* Exercise description
Your answer should be one number, the count of lines in the data that hold "section".

* Given records

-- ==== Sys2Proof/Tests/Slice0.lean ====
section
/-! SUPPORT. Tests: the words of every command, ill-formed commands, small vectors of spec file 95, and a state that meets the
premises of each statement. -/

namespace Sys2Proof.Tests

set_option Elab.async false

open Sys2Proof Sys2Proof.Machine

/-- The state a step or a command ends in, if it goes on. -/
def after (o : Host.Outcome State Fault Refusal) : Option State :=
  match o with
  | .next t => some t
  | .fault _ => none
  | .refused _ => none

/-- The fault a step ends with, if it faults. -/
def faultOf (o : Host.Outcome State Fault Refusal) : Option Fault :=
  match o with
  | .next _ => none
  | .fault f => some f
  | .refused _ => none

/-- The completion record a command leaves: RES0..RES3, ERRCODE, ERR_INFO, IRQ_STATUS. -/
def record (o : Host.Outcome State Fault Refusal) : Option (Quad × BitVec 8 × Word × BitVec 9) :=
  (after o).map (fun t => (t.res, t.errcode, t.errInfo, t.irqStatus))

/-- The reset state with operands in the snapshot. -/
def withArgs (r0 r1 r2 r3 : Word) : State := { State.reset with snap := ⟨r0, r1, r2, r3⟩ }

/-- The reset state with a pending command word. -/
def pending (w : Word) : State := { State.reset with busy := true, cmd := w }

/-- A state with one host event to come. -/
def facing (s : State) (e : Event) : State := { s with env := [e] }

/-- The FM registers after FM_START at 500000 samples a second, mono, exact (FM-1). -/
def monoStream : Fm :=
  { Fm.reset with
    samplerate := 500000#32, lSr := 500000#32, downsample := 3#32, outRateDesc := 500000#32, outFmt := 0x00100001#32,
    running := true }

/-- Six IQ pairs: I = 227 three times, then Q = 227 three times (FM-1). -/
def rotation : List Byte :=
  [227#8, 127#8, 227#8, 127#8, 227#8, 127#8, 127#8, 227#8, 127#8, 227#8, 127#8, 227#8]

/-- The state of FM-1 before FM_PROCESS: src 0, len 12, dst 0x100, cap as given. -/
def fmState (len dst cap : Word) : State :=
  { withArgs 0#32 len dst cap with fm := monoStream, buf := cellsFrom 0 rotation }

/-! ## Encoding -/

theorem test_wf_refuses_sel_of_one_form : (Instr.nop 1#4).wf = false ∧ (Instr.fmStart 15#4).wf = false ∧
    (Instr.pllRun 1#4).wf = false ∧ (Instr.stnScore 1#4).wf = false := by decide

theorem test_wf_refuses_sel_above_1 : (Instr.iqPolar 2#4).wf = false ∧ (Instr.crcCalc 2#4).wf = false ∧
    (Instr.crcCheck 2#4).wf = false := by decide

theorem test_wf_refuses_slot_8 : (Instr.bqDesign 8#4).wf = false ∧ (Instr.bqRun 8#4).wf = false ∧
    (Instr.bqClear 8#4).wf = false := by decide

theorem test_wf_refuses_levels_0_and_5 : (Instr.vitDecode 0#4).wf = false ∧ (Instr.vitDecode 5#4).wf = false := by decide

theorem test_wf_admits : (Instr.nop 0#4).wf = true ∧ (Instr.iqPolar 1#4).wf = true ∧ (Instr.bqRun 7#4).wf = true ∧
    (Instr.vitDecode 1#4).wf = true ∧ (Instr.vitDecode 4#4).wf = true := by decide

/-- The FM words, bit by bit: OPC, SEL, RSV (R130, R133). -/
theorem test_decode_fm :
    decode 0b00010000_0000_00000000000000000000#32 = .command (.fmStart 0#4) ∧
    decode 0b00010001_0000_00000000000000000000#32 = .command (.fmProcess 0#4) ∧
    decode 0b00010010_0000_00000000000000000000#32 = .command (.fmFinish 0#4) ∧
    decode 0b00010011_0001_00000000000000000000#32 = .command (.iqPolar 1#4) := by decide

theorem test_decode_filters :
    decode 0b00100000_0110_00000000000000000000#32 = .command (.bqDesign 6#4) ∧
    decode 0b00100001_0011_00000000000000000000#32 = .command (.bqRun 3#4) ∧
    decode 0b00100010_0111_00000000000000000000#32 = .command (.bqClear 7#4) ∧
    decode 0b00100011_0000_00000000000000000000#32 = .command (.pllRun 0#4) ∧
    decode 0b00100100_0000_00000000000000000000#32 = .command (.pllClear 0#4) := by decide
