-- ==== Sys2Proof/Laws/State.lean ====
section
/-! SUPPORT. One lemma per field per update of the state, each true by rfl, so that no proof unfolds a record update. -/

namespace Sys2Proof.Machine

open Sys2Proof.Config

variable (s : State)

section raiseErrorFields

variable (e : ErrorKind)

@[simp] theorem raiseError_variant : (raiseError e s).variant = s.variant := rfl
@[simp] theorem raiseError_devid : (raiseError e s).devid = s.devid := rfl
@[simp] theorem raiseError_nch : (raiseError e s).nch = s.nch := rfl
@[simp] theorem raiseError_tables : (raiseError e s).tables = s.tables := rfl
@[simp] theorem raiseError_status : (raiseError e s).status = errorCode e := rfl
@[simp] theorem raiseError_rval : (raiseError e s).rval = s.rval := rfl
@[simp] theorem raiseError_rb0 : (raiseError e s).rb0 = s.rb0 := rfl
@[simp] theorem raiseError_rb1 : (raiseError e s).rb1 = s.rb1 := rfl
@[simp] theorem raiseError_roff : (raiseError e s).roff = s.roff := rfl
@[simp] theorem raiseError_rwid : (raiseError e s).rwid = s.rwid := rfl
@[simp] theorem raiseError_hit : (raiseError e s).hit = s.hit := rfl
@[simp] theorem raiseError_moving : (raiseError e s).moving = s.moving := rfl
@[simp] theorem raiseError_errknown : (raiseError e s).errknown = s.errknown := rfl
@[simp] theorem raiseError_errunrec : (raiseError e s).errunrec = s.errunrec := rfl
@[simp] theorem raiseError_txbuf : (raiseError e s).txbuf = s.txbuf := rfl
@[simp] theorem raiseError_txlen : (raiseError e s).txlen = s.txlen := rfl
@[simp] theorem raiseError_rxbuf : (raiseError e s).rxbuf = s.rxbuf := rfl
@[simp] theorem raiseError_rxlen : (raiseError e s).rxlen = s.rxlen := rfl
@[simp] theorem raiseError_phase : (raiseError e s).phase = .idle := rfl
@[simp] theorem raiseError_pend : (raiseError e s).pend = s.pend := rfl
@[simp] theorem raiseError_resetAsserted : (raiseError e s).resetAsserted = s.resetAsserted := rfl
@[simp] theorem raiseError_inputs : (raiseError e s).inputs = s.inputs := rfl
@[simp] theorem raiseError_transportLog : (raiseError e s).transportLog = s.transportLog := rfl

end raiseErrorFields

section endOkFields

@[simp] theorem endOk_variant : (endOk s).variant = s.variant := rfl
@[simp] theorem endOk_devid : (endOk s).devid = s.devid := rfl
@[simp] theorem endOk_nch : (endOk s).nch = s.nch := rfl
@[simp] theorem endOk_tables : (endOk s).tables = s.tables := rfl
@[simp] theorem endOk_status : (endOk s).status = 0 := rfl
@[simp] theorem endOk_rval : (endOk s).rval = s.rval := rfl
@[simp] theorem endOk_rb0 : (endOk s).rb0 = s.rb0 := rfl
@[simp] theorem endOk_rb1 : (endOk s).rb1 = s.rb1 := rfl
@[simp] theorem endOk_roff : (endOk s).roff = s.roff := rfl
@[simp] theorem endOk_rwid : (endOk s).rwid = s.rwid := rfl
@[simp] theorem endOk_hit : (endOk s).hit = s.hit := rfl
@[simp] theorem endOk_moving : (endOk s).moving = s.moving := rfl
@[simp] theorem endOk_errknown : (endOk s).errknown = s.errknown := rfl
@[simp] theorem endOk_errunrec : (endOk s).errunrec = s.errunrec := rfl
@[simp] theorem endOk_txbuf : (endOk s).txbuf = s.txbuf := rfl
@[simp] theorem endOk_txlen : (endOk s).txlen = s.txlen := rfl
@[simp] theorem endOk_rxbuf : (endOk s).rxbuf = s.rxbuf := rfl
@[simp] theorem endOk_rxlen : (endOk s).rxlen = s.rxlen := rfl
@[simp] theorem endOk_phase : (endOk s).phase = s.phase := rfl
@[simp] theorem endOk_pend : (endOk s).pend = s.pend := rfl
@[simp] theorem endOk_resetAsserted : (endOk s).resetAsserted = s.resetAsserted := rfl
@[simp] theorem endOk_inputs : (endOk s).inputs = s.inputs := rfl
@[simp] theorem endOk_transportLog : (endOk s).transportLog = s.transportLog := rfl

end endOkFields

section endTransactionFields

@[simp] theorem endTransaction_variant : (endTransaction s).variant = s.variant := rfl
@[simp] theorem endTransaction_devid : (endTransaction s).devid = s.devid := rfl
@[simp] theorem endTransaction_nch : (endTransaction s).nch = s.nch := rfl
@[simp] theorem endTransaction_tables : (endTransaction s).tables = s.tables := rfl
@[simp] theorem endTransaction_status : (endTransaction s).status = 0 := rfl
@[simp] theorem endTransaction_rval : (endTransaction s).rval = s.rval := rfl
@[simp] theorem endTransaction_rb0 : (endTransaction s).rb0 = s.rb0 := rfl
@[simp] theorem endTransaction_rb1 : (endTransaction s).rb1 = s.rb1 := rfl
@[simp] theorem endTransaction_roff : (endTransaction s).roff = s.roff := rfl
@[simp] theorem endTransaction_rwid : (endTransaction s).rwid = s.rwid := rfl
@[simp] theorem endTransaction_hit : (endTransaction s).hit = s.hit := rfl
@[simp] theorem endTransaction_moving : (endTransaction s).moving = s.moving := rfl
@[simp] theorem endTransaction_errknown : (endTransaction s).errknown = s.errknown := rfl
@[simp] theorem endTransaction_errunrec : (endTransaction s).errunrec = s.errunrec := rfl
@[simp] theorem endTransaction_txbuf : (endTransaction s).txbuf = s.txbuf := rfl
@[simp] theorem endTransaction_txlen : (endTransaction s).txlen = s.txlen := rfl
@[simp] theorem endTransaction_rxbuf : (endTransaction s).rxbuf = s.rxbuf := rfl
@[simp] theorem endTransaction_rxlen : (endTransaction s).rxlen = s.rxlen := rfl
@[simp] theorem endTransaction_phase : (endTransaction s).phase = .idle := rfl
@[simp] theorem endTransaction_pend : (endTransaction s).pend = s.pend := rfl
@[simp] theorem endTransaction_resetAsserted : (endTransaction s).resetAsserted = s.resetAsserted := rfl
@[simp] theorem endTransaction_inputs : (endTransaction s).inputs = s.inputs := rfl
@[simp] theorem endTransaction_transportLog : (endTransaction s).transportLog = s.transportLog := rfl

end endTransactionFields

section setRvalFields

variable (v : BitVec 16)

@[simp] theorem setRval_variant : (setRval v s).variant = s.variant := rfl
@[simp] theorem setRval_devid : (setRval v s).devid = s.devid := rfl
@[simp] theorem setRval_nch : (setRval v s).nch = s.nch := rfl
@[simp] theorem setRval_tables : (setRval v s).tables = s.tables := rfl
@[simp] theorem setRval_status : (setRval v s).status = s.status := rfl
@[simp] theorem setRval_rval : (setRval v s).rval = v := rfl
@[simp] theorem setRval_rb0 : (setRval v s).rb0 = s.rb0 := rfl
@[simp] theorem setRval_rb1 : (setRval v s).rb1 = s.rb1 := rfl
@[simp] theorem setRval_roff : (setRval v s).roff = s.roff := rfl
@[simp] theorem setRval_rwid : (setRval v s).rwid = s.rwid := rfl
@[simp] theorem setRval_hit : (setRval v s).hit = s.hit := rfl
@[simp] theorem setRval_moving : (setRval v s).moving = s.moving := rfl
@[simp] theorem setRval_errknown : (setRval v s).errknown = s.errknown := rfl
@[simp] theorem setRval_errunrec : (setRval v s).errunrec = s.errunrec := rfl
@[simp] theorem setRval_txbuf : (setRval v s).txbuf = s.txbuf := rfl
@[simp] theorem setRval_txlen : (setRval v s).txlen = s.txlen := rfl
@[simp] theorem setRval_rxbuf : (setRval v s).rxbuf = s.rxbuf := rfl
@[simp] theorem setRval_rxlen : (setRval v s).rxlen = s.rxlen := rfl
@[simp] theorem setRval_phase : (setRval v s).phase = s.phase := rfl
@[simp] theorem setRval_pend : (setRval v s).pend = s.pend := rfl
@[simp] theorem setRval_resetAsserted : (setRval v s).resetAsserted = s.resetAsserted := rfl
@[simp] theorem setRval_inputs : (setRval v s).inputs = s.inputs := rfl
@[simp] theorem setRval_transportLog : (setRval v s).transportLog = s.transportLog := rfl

* Exercise solution
6